问题描述
我是新的nokogiri和目前最熟悉的CSS选择器,我试图解析表中的信息,下面是表和我使用的代码示例,我坚持适当的if
表:
code>< div class =holder>
< div class =row>
< div class =c1>
<! - 内容我不需要 - >
< / div>
< div class =c2>
< span class =data>
<! - 内容我不需要 - >
< span class =data>
< / div>
< / div>
...
< div class =row>
< div class =c1>
SPECIFIC TEXT
< / div>
< div class =c2>
< span class =data>
我想要什么
< / span>
< / div>
< / div>
< / div>
我的脚本:(如果在表中找到SPECIFIC TEXT,数据变量 - 所以我搞错了do循环或if语句的知识)
data = []
page.agent.get(url)
page.search('div.row')。each do | row_data |
if(row_data.search('div.c1:contains(/ SPECIFIC TEXT /)')。text.strip
temp = row_data.search('div.c2 span.data')。 text.strip
data<< temp
end
end
当你可以在单个CSS选择器中提取所需的内容时,不需要停止和插入ruby逻辑。
data = page.search('div.row> div.c1:contains(SPECIFIC TEXT)+ div.c2 span.data')
这将只包括与选择器匹配的那些(例如遵循SPECIFIC TEXT)。
这是您的逻辑可能出错的地方:
此代码
if(row_data.search('div.c1:contains(SPECIFIC TEXT)'...
temp = row_data.search('div.c2 span.data')...

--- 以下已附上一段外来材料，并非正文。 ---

-- ==== Sys2Proof/Laws/KeptBridge.lean ====
section
/-!
SUPPORT. Every operation and meaning of Machine/Bridge.lean keeps the state sane, its queue as it is and its outputs made.
-/
namespace Sys2Proof.Machine

variable {K : Area → Prop}

theorem bridgeCrcFail_kept {z a0 a1 a2} (ha2 : Kept K z a2) : Kept K z (bridgeCrcFail a0 a1 a2) := by
  unfold bridgeCrcFail
  refine Kept.ite (P := Kept K z) ?_ ?_
  · exact ha2
  · extract_lets +onlyGivenNames -merge -useContext u0
    have h1 : Kept K z u0 := (faultRecord_kept (bump_kept (bump_kept ha2)))
    try clear_value u0
    exact (State.setH_kept h1)

theorem execBridgeCrcFail_kept {z a0 a1 a2 a3} (ha3 : Kept K z a3) : ∀ t, (execBridgeCrcFail a0 a1 a2 a3) = .next t
    → Kept K z t :=
  (done_kept (State.ifLive_kept ha3 (fun _ h0 => (bridgeCrcFail_kept h0))))

theorem bundleTakeDown_kept {z a0 a1} (ha1 : Kept K z a1) : Kept K z (bundleTakeDown a0 a1) := by
  unfold bundleTakeDown
  extract_lets +onlyGivenNames -merge -useContext u0 u1
  have h2 : Kept K z u1 := (State.setReg_kept (State.setRbit_kept ha1))
  try clear_value u1
  exact (raiseFault_kept (State.setH_kept h2))

theorem laneMarked_kept {z a0 a1} (ha1 : Kept K z a1) : Kept K z (laneMarked a0 a1) :=
  (Kept.ite (P := Kept K z) ha1 (Kept.ite (P := Kept K z) (State.setH_kept ha1) (bundleTakeDown_kept ha1)))

theorem laneErrWindow_kept {z a0} (ha0 : Kept K z a0) : Kept K z (laneErrWindow a0) := by
  unfold laneErrWindow
  extract_lets +onlyGivenNames -merge -useContext u0
  refine forEach_kept ?_ ?_
  · exact ha0
  · intro a3 a4 h5
    split
    · extract_lets +onlyGivenNames -merge -useContext u8
      have h9 : Kept K z u8 := (State.setH_kept h5)
      try clear_value u8
      exact (Kept.ite (P := Kept K z) (laneMarked_kept h9) h9)

theorem execLaneErrWindow_kept {z a0} (time : ¬K .time) (ha0 : Kept K z a0) : ∀ t, (execLaneErrWindow a0) = .next t
    → Kept K z t :=
  (done_kept (State.ifLive_kept ha0 (fun _ h0 => (laneErrWindow_kept (nextInterval_kept time h0)))))

theorem laneSpared_kept {z a0 a1} (ha1 : Kept K z a1) : Kept K z (laneSpared a0 a1) := by
  unfold laneSpared
  refine Kept.ite (P := Kept K z) ?_ ?_
  · exact ha1
  · extract_lets +onlyGivenNames -merge -useContext u0
    have h1 : Kept K z u0 := (State.setH_kept ha1)
    try clear_value u0
    extract_lets +onlyGivenNames -merge -useContext u2
    have h3 : Kept K z u2 := (State.setReg_kept h1)
    try clear_value u2
    extract_lets +onlyGivenNames -merge -useContext u4
    have h5 : Kept K z u4 := (raiseFault_kept (bump_kept h3))
    try clear_value u4
    exact (Kept.ite (P := Kept K z) (raise_kept h5) h5)

theorem execLaneSpared_kept {z a0 a1 a2} (ha2 : Kept K z a2) : ∀ t, (execLaneSpared a0 a1 a2) = .next t → Kept K z t
    :=
  (done_kept (State.ifLive_kept ha2 (fun _ h0 => (laneSpared_kept h0))))

end Sys2Proof.Machine
end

首先搜索特定文本的行,然后如果匹配,则返回与第二个查询匹配的所有行,关键是CSS选择器中的
+
,它将返回紧随其后的元素(例如下一个兄弟元素)。我假设,下一个元素总是你想要的。I am new to nokogiri and so far most familiar with CSS selectors, I am trying to parse information from a table, below is a sample of the table and the code I'm using, I'm stuck on the appropriate if statement, as it seems to return the whole contents of the table.
Table:
<div class="holder"> <div class ="row"> <div class="c1"> <!-- Content I Don't need --> </div> <div class="c2"> <span class="data"> <!-- Content I Don't Need --> <span class="data"> </div> </div> ... <div class="row"> <div class="c1"> SPECIFIC TEXT </div> <div class="c2"> <span class="data"> What I want </span> </div> </div> </div>
My Script: (if SPECIFIC TEXT is found in the table it returns every "div.c2 span.data" variable - so I've either screwed up my knowledge of do loops or if statements)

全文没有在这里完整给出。